Абаканские татары с великим трудом поддаются влиянию цивилизации и остаются на ступени культуры XIII–XIV веков, а был это период, который так незаурядно обозначился в общественном и государственном устройстве Азии.

Право (закон) Чингиса, или так называемое степное право, смешанное с положениями Корана, господствует здесь всевластно.
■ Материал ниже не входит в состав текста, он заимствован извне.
/-- The channel record (R115). -/
def State.chanRecord (s : State) (c prof seq : Nat) (a : LogAcc) : List Byte :=
  let p := pgChn c
  toBytes 2 0x0101 ++ toBytes 2 160 ++ toBytes 2 c ++ toBytes 1 prof ++ toBytes 1 (s.rd p R.CHN_STAT_ctl_mode)
    ++ toBytes 4 seq ++ toBytes 4 (a.n.getD 0 0) ++ toBytes 8 a.first ++ toBytes 8 a.last
    ++ slotS (a.avg 0) ++ slotS (a.avg 1) ++ slotS (a.mn.getD 0 0) ++ slotS (a.mx.getD 0 0) ++ slotS (a.mn.getD 1 0)
    ++ slotS (a.mx.getD 1 0) ++ slotW (s.rd p R.CHN_Q_IN_value) ++ slotW (s.rd p R.CHN_Q_OUT_value)
    ++ slotW (s.rd p R.CHN_E_IN_value) ++ slotW (s.rd p R.CHN_E_OUT_value) ++ toBytes 2 (s.rd p R.CHN_LP_PTR_step) ++ toBytes 2 0
    ++ toBytes 4 (a.fl.getD 0 0 + 2 ^ 8 * a.fl.getD 1 0 + 2 ^ 16 * b2n a.partl + 2 ^ 17 * b2n (a.n.getD 0 0 == 0) + 2 ^ 18 * b2n a.gap)
    ++ toBytes 4 a.nCrc ++ toBytes 4 a.nInv

/-- The bank record (R116). -/
def State.bankRecord (s : State) (b prof seq : Nat) (a : LogAcc) : List Byte :=
  let x := s.bk b
  let fl := fun n => a.fl.getD n 0
  toBytes 2 0x0102 ++ toBytes 2 96 ++ toBytes 1 b ++ toBytes 1 prof ++ toBytes 1 x.auxA ++ toBytes 1 x.auxB
    ++ toBytes 4 seq ++ toBytes 4 (a.n.getD 0 0) ++ toBytes 8 a.first ++ toBytes 8 a.last
    ++ slotS (a.avg 0) ++ slotS (a.avg 1) ++ slotS (a.avg 2) ++ slotS (a.avg 3) ++ toBytes 4 (a.n.getD 2 0)
    ++ toBytes 4 (a.n.getD 3 0) ++ toBytes 4 x.wstat ++ toBytes 1 a.tMin ++ toBytes 1 a.tMax
    ++ toBytes 2 0 ++ toBytes 4 (fl 0 + 2 ^ 8 * fl 1 + 2 ^ 16 * fl 2 + 2 ^ 24 * fl 3)
    ++ toBytes 4 (s.logSeq.get 0 (10000 + b))
    ++ toBytes 4 (b2n a.partl + 2 * b2n (a.n.getD 0 0 == 0) + 4 * b2n a.gap) ++ toBytes 4 0

/-- Close the window of a channel or bank and issue its record to the profile's queue (R111, R114). DEDUCED, log entry 49. -/
def State.logClose (s : State) (b key prof k : Nat) (partl : Bool) : State :=
  let a := s.logAcc.get {} key
  if !a.open_ then s
  else
    let a := { a with partl := a.partl || partl }
    let y := s.logNext (key * 8 + prof)
    let q := s.rdF pgLgr (R.LGR_PROF_queue prof)
    let t := { y.1 with logAcc := y.1.logAcc.set key {} }
    if key < 512 then
      let t := (t.wrS (pgChn key) R.CHN_I_AVG_value (a.avg 0)).wrS (pgChn key) R.CHN_V_AVG_value (a.avg 1)
      t.logEmit b q k (s.chanRecord key prof y.2 a)
    else
      let t := { t with logSeq := t.logSeq.set (10000 + b) 0 }
      t.logEmit b q k (s.bankRecord b prof y.2 a)

/-- Open a window. DEDUCED, log entry 49. -/
def State.logOpen (s : State) (key : Nat) (partl : Bool) : State :=
  { s with logAcc := s.logAcc.set key { open_ := true, partl := partl } }

/-- The keys of a bank's channels and of the bank itself. -/
def logKeys (b : Nat) : List Nat := chansOf b ++ [512 + b]

/-- LOG_WINDOW_END (R111): a window boundary of profile `n`. -/
def execLogWindowEnd (n : Fin 8) (s : State) : Res :=
  let s := s.start
  .next (s.liveBanks.foldl (fun t b =>
    (logKeys b).foldl (fun t key =>
      if t.logProf key = some n.val then
        let u := t.logClose b key n.val (t.w - 1) false
        if (u.bk b).loaded then u.logOpen key false else u
      else t) t) s)

/-- The logging configuration written takes effect at a boundary: every open window that it affects closes there as partial
(R113). -/
def State.logTake (s : State) (k : Nat) : State :=
  if !s.logCfg then s
  else
    let old := s
    let t := s.copyInst pgLgr (iForce pgLgr) 0x040 0x210
    let new := t
    let t := old.liveBanks.foldl (fun t b =>
      (logKeys b).foldl (fun t key =>
        let a := (old.logMap key).2
        let same := old.logMap key == new.logMap key
          && old.rdF pgLgr (R.LGR_PROF_en a) == new.rdF pgLgr (R.LGR_PROF_en a)
          && old.rdF pgLgr (R.LGR_PROF_window_ms a) == new.rdF pgLgr (R.LGR_PROF_window_ms a)
          && old.rdF pgLgr (R.LGR_PROF_queue a) == new.rdF pgLgr (R.LGR_PROF_queue a)
        if same || !(t.logAcc.get {} key).open_ then t
        else
          let u := t.logClose b key a k true
          let u := if key < 512 ∧ new.logProf key = none then
              (u.wr (pgChn key) R.CHN_I_AVG_value 0).wr (pgChn key) R.CHN_V_AVG_value 0 else u
          if (new.logProf key).isSome then u.logOpen key true else u) t) s
    { t.copyInst pgLgr (iForce pgLgr) 0x040 0x210 with logCfg := false }

/-- A write to a logging register of an accepted requester. DEDUCED, log entry 49. -/
def State.logWrite (s : State) (off : Nat) (d : Word) : State :=
  let t := s.regWrite pgLgr R.tableLGR off d
  let t := if 0x040 ≤ off ∧ off < 0x060 then
      let f := R.LGR_PROF_window_ms ((off - 0x040) / 4)
      t.wr pgLgr f (clampN 1 10000 (f.of d))
    else t
  { t with logCfg := true }

/-- LOG_CONFIG_WRITE (R113): a write to LGR_PROFn, LGR_CHMAPn or LGR_BKMAPn, the register at word `w` of the page. -/
def execLogConfigWrite (r : Req) (w : Fin 132) (d : Word) (s : State) : Res :=
  .next (s.start.access r pgLgr (4 * w.val) (fun s =>
    let off := 4 * w.val
    if (0x040 ≤ off ∧ off < 0x060) ∨ (0x100 ≤ off ∧ off < 0x210) then s.logWrite off d else s))

/-- The trace record of bank `b` for superframe `k` (R117). DEDUCED, log entry 50. -/
def State.traceBytes (s : State) (b k seq : Nat) : List Byte :=
  let p := pgBnk b
  let x := s.bk b
  let cs := chansOf b
  let iF := cs.map (fun c => s.rd (pgChn c) R.CHN_MEAS_FLAGS_i_flags)
  let vF := cs.map (fun c => s.rd (pgChn c) R.CHN_MEAS_FLAGS_v_flags)
  let bF := [s.rd p R.BNK_MEAS_STAT_vbus_flags, s.rd p R.BNK_MEAS_STAT_ibus_flags, s.rd p R.BNK_MEAS_STAT_auxa_flags,
    s.rd p R.BNK_MEAS_STAT_auxb_flags]
  let all := iF ++ vF ++ bF
  let ovr := maskOf ((List.range 36).filter (fun n => bitOf (all.getD n 0) 0))
  let any := fun n => b2n (bitOf (bF.getD 0 0) n)
  toBytes 2 0x0103 ++ toBytes 2 320 ++ toBytes 1 b ++ toBytes 1 x.auxA ++ toBytes 1 x.auxB ++ toBytes 1 0 ++ toBytes 4 seq
    ++ toBytes 4 k ++ toBytes 8 (s.stampSf b k) ++ toBytes 4 ovr
    ++ toBytes 4 (ovr / 2 ^ 32 + 16 * any 2 + 32 * any 3 + 64 * any 6 + 128 * any 7 + 256 * b2n (bitOf (bF.getD 2 0) 5)
        + 512 * b2n (bitOf (bF.getD 3 0) 5) + 1024 * b2n (all.any (fun f => bitOf f 4)))
    ++ (cs.map (fun c => slotS (s.rdS (pgChn c) R.CHN_I_value))).flatten
    ++ (cs.map (fun c => slotS (s.rdS (pgChn c) R.CHN_V_value))).flatten
    ++ slotS (s.rdS p R.BNK_VBUS_value) ++ slotS (s.rdS p R.BNK_IBUS_value) ++ slotS (s.rdS p R.BNK_AUXA_value)
    ++ slotS (s.rdS p R.BNK_AUXB_value)

/-- TRACE_RECORD: the trace records of bank `b` in superframe `k` (R117). DEDUCED, log entry 50. -/
def State.traces (s : State) (b k : Nat) : State :=
  (List.range 4).foldl (fun t n =>
    if t.rdB pgLgr (R.CTRL_enable pgLgr) && t.rdB pgLgr (R.LGR_TRACE_en n) && t.rd pgLgr (R.LGR_TRACE_bank n) == b
        && k % (t.rd pgLgr (R.LGR_TRACE_div n) + 1) == 0 then
      let y := t.logNext (9000 + n)
      y.1.logEmit b (t.rd pgLgr (R.LGR_TRACE_queue n)) k (t.traceBytes b k y.2)
    else t) s

/-- The logging path takes the samples of superframe `k` of bank `b`. -/
def State.logBank (s : State) (b k : Nat) (gap : Bool) : State :=
  ((logKeys b).foldl (fun t key => t.logAdd b key k gap) s).traces b k

end Sys2Proof.Machine
end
Авторитет старейшины, который управлял и судил, похоже, является непоколебимым. На устройстве семьи отражаются всяческие свойства племени, ведущего воинственно-кочевой образ жизни, в котором женщина является предметом развлечения, порой, только, временного. Она не имеет никакой ценности, потому что кочующий воин, который завтра может погибнуть в первой стычке, вовсе не намерен любить женщину или привязываться к ней. Сегодня он обладает ею, но завтра бросает без сожаления и воспоминаний или убивает ножом, чтобы она не стала трофеем для противника, когда он должен убегать. Когда жизнь кочевника бывает несколько спокойней, он поглядывает на женщину, как на «patan» или рабочий скот, и принуждает её к тяжелой работе от восхода солнца до полуночи, отказывая ей не только в чистоте духовной любви, но даже в уважении.